- Exercise instructions
Once you reach the line containing "simp only [blank, woken, computation_stepAt]" in the data below, restate each line word for word up to and including the one containing "they start. -/".

- Entries provided
/-- The notice of a created or revised call, by the condition of its wake (R174, R177). -/
theorem callNotice_of (wakes : Bool)
    (condition : (decide (s.sp.mode = .hold) && s.sp.restarting.isNone && r.wakes) = wakes) :
    s.callNotice r = if wakes then woken s else s := by
  cases wakes
  · refine callNotice_stays fun ⟨hold, ready, wakes⟩ => ?_
    simp [hold, ready, wakes] at condition
  · simp only [Bool.and_eq_true, decide_eq_true_eq, Option.isNone_iff_eq_none] at condition
    obtain ⟨⟨hold, ready⟩, wakes⟩ := condition
    exact callNotice_wakes hold ready wakes

theorem wakes_iff (r : CallRecord) : r.wakes = true ↔
    (r.state = .pending ∧ (r.deferred = true ∨ r.countdown ≤ 1800)) ∨ r.state = .active ∨ r.state = .ending := by
  cases state : r.state <;> simp [CallRecord.wakes, state]

/-- The state with a new table, before any notice of it. -/
def withCalls (s : State) (rs : List CallRecord) : State := { s with ct := { s.ct with records := rs } }

/-- A computation before the wake is one that may follow it. -/
theorem woken_compute_reacted (s : State) (k : Trigger) : Reacted (woken s) (woken (s.compute k)) := by
  have rest : blank (woken (s.compute k)) = blank (woken s) := by
    rw [compute_eq]
    simp only [blank, woken, computation_stepAt]
  refine ⟨rest, ?_⟩
  rw [compute_eq]
  split
  · exact { Moves.refl (woken s) with records := .inr rfl }
  · exact Moves.of_same rfl rfl rfl rfl rfl rfl rfl rfl

/-- A new table and its notices, but for the computation that they start. -/
theorem callNotice_setCalls_reacted (s : State) (rs : List CallRecord) (r : CallRecord) :
    Reacted ((withCalls s rs).callNotice r) ((s.setCalls rs).callNotice r) := by
  by_cases wakes : s.sp.mode = .hold ∧ s.sp.restarting = none ∧ r.wakes = true
  · obtain ⟨hold, ready, wakes⟩ := wakes
    rw [callNotice_wakes (s := withCalls s rs) hold ready wakes, callNotice_wakes (by simpa) (by simpa) wakes]
    unfold State.setCalls
    dsimp only
    split
    · exact Reacted.refl _
    · exact woken_compute_reacted (withCalls s rs) .call
  · rw [callNotice_stays (s := withCalls s rs) wakes, callNotice_stays (by simpa using wakes)]
    exact setCalls_reacted s rs

/-! ### The intake, by what the table holds -/

theorem intake_unknown (unknown : ∀ x ∈ s.ct.records, x.callId ≠ d.callId) : s.intake d = s.createCall d := by
  rw [State.intake, findCall_of_unknown _ _ unknown]

theorem createCall_ignored (kind : d.kind = .echo) (carried : d.carried = .ending) :
    s.createCall d = (s, .ignored) := if_pos ⟨kind, carried⟩

theorem createCall_discarded (kind : ¬(d.kind = .echo ∧ d.carried = .ending))
    (full : withFreeSlot s.ct.records = none) : s.createCall d = (s.raise .callDiscarded, .discarded) := by
  rw [State.createCall, if_neg kind, full]

/-- The events of a call that is created (R43, R52). -/
def createdEvents (e : EventSet) (d : CallFrame) (changes : Nat) : EventSet :=
  (if d.kind = .cancel then e else e.raise .callNew).raiseTimes .callState changes

/-- The state in which a created call is notified. -/
def withEvents (s : State) (e : EventSet) : State := { s with sp := { s.sp with events := e } }

theorem createCall_created (kind : ¬(d.kind = .echo ∧ d.carried = .ending)) (room : withFreeSlot s.ct.records = some rs) :
    s.createCall d =
      (((withEvents s (createdEvents s.sp.events d (d.createdRecord s.now (slotFree rs)).2)).setCalls
        (placeCall (d.createdRecord s.now (slotFree rs)).1 rs)).callNotice (d.createdRecord s.now (slotFree rs)).1,
      if d.kind = .cancel then .tombstone else .created) := by
  rw [State.createCall, if_neg kind, room]
  simp only [State.raiseIf_eq, State.raiseTimes_eq, decide_eq_true_eq]
  by_cases cancel : d.kind = .cancel
  · simp only [createdEvents, cancel]
    rfl
  · simp only [createdEvents, cancel]
    rfl

theorem withFreeSlot_room (room : rs.length < 4) : withFreeSlot rs = some rs := if_pos room

theorem withFreeSlot_evicts {old : CallRecord} (full : rs.length = 4) (oldest : oldestFinal rs = some old) :
    withFreeSlot rs = some (rs.filter (·.callId != old.callId)) := by
  rw [withFreeSlot, if_neg (by omega), oldest]

theorem withFreeSlot_live (full : rs.length = 4) (live : ∀ r ∈ rs, r.isFinal = false) : withFreeSlot rs = none := by
  rw [withFreeSlot, if_neg (by omega), oldestFinal_of_live rs live]

theorem isFinal_iff (r : CallRecord) : r.isFinal = true ↔ r.state = .done ∨ r.state = .cancelled := by
  simp [CallRecord.isFinal]

theorem inForce_iff (r : CallRecord) : r.inForce = true ↔ r.state = .active ∨ r.state = .ending := by
  simp [CallRecord.inForce]

/-- A table that differs in records out of force alone is replaced with the same notice. -/
theorem setCalls_withCalls (same : callInForce rs = callInForce s.ct.records) (e : EventSet) (rs' : List CallRecord) :
    (withEvents s e).setCalls rs' = (withEvents (withCalls s rs) e).setCalls rs' := by
  have view : callView rs = callView s.ct.records := by simp only [callView, same]
  unfold State.setCalls
  simp only [withCalls, withEvents, view]
  rfl

/-! ### The unknown call -/

theorem createdRecord_cancel (kind : d.kind = .cancel) (now : Nat) (free : Bool) :
    d.createdRecord now free = (d.tombstone, 0) := by
  rw [CallFrame.createdRecord, kind]

theorem createdRecord_pending (kind : d.kind = .new ∨ d.kind = .revise ∨ (d.kind = .echo ∧ d.carried = .pending))
    (now : Nat) (free : Bool) : d.createdRecord now free = (d.pendingRecord, 0) := by
  rcases kind with kind | kind | ⟨kind, carried⟩
  · rw [CallFrame.createdRecord, kind]
  · rw [CallFrame.createdRecord, kind]
  · rw [CallFrame.createdRecord, kind, carried]

theorem createdRecord_active (kind : d.kind = .echo) (carried : d.carried = .active) (now : Nat) (free : Bool) :
    d.createdRecord now free = (d.pendingRecord.started now d.countdown free).endedAtZero := by
  rw [CallFrame.createdRecord, kind, carried]

theorem createdRecord_callId (d : CallFrame) (now : Nat) (free : Bool) :
    (d.createdRecord now free).1.callId = d.callId := by
  unfold CallFrame.createdRecord
  split
  · rfl
  · unfold CallRecord.endedAtZero CallRecord.started
    cases free <;> (repeat' split) <;> rfl
  · rfl

/-- A record placed out of force changes the table alone, and may wake the post. -/
theorem setCalls_placed (e : EventSet) (waits : r.inForce = false) :
    (withEvents s e).setCalls (placeCall r s.ct.records) = withCalls (withEvents s e) (placeCall r s.ct.records) :=
  setCalls_of_same_call _ _ (callInForce_placeCall r _ waits)

section
variable (unknown : ∀ x ∈ s.ct.records, x.callId ≠ d.callId)
variable (ascending : s.ct.records.Pairwise (fun a b => a.callId < b.callId))
include unknown

include ascending in
theorem placeCall_created (same : r.callId = d.callId) : placeCall r s.ct.records =
    s.ct.records.filter (fun x => decide (x.callId < r.callId)) ++ r ::
      s.ct.records.filter (fun x => decide (r.callId < x.callId)) :=
  placeCall_of_ascending r _ ascending fun x mem => same ▸ unknown x mem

- The answer
    simp only [blank, woken, computation_stepAt]
  refine ⟨rest, ?_⟩
  rw [compute_eq]
  split
  · exact { Moves.refl (woken s) with records := .inr rfl }
  · exact Moves.of_same rfl rfl rfl rfl rfl rfl rfl rfl

/-- A new table and its notices, but for the computation that they start. -/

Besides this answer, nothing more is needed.